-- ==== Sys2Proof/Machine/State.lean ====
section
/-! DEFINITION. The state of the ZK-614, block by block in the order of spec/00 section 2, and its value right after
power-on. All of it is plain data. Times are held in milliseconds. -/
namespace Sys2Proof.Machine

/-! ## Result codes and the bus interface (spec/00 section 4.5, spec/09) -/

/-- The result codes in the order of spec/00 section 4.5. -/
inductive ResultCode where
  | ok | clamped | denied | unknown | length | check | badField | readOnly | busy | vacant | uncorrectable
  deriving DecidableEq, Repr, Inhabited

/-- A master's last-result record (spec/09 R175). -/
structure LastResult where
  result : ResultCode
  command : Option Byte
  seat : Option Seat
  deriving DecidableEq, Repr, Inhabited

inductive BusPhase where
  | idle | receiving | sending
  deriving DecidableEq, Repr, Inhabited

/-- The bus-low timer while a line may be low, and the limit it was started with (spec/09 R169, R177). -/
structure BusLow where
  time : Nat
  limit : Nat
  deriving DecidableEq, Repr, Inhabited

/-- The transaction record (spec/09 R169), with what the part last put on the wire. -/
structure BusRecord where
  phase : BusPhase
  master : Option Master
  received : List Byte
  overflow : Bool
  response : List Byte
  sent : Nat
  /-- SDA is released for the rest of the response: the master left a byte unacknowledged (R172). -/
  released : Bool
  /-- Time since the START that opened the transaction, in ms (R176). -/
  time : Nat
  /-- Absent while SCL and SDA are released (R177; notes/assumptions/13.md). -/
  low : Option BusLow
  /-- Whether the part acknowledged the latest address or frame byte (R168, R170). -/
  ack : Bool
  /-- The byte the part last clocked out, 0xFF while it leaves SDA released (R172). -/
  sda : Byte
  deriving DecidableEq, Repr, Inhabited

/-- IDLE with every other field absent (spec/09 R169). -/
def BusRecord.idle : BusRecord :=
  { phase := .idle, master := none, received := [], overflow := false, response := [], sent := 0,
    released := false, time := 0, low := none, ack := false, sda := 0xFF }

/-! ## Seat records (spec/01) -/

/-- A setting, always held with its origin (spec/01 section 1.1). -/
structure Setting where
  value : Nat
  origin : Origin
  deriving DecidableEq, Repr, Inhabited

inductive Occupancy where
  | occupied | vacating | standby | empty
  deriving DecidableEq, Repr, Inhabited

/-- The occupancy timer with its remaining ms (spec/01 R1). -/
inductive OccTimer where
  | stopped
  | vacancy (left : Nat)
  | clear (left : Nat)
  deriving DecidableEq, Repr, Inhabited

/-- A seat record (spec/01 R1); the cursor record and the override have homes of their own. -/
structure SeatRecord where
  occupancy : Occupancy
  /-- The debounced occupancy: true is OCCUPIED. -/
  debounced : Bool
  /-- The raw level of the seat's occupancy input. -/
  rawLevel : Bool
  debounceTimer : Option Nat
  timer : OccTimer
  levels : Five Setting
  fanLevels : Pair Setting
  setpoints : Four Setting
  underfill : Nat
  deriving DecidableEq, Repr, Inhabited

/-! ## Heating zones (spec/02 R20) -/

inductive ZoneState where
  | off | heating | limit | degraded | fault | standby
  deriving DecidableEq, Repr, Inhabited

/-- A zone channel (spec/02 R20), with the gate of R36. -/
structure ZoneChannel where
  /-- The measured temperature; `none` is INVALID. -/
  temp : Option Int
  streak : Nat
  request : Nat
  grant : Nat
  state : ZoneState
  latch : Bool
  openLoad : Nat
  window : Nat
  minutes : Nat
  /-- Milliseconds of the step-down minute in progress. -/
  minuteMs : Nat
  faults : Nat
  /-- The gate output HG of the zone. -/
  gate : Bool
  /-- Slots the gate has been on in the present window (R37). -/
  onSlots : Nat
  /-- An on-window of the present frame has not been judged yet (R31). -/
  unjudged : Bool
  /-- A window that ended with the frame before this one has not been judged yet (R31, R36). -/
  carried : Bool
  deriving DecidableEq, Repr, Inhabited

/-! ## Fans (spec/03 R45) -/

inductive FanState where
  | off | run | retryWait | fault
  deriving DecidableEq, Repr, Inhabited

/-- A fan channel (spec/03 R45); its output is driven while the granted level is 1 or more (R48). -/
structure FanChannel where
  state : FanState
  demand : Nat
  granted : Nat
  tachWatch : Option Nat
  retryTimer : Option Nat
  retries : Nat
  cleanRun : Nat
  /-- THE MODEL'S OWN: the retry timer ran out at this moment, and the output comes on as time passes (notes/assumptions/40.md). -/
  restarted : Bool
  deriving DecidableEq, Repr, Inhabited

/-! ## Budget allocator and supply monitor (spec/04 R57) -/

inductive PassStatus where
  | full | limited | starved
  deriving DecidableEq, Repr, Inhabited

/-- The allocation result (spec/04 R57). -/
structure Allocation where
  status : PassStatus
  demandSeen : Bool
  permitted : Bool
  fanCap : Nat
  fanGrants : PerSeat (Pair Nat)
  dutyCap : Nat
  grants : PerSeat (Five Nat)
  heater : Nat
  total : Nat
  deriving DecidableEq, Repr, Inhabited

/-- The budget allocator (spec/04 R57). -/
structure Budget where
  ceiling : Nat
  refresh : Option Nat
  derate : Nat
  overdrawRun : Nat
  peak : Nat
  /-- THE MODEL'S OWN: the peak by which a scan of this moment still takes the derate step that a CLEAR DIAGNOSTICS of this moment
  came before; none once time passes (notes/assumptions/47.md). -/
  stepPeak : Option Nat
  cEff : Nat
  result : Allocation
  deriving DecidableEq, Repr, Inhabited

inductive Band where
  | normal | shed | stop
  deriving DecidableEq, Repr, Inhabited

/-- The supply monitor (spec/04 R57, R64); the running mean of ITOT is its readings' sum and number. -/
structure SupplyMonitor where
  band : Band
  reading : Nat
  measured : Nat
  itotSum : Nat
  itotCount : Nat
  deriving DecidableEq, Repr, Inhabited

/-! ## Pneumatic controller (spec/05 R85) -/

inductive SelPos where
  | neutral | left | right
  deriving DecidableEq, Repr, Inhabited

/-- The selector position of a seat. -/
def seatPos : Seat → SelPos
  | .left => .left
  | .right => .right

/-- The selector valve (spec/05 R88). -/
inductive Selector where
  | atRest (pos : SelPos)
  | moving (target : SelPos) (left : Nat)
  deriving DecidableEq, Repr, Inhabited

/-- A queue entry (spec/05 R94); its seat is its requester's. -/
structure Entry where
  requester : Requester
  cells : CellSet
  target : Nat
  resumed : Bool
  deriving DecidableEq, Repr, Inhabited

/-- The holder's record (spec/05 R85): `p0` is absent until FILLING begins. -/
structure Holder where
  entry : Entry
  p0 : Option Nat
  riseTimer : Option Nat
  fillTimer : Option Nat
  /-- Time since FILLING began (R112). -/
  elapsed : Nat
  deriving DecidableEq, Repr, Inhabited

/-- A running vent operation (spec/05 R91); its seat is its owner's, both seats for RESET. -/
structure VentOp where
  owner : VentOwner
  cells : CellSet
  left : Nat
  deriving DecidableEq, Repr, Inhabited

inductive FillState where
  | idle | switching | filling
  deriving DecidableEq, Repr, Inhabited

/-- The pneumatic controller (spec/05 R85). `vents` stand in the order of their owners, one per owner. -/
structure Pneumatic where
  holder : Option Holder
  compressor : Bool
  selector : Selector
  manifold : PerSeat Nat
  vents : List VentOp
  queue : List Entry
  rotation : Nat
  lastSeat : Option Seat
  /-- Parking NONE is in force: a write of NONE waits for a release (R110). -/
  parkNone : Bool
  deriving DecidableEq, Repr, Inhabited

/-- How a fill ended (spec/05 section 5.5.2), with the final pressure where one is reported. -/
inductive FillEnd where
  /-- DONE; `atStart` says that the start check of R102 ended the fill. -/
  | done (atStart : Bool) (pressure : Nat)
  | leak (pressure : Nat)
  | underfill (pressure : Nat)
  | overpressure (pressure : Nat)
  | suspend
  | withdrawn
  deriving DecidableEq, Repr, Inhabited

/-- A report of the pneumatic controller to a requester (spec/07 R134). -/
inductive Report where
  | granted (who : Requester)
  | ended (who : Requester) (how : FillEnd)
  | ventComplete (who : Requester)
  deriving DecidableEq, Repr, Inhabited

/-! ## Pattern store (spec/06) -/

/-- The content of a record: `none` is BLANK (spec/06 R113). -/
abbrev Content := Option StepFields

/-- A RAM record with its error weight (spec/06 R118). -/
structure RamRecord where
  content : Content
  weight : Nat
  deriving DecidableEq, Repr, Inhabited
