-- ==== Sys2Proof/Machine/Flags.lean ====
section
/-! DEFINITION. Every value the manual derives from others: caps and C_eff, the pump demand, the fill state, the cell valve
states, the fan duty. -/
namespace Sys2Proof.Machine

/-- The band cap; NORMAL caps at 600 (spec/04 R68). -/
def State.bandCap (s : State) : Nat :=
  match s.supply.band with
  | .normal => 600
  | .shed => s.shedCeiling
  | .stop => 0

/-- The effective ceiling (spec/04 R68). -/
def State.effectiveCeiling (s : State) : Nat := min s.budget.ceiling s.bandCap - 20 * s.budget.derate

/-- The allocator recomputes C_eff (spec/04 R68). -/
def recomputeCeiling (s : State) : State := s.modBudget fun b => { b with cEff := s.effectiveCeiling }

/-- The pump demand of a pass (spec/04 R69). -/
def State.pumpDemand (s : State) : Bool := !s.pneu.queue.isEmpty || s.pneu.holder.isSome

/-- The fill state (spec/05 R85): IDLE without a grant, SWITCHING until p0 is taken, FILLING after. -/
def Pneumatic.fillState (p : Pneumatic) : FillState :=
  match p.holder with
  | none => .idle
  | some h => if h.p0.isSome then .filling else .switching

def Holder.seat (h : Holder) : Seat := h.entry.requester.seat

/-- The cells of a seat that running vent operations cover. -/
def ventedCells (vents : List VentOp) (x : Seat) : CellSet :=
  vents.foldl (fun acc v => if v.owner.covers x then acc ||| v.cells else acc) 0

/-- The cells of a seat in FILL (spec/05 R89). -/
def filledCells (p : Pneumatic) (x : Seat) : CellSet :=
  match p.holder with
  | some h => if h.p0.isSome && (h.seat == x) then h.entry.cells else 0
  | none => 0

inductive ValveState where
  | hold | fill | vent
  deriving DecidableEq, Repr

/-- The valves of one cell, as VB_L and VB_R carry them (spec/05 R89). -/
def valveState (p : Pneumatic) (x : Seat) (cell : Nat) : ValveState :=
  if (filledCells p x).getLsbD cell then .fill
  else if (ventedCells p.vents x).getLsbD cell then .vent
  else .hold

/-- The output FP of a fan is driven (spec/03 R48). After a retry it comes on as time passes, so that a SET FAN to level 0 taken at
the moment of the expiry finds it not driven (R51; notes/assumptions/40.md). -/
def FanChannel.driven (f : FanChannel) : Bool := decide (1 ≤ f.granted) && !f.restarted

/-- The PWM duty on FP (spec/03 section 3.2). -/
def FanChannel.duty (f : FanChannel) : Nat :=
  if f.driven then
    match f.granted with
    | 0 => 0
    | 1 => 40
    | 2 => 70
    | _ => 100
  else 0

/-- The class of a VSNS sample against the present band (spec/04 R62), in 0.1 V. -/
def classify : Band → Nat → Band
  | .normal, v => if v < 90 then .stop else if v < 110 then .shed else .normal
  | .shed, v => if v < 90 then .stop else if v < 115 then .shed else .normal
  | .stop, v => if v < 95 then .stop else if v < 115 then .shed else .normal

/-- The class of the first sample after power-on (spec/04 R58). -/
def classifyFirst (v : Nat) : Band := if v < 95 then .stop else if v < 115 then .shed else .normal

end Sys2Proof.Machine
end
───
In the listing, find every line with the word "FillEnd" and state how many there are, nothing more.

- [SOLUTION TO THIS EXERCISE]: 2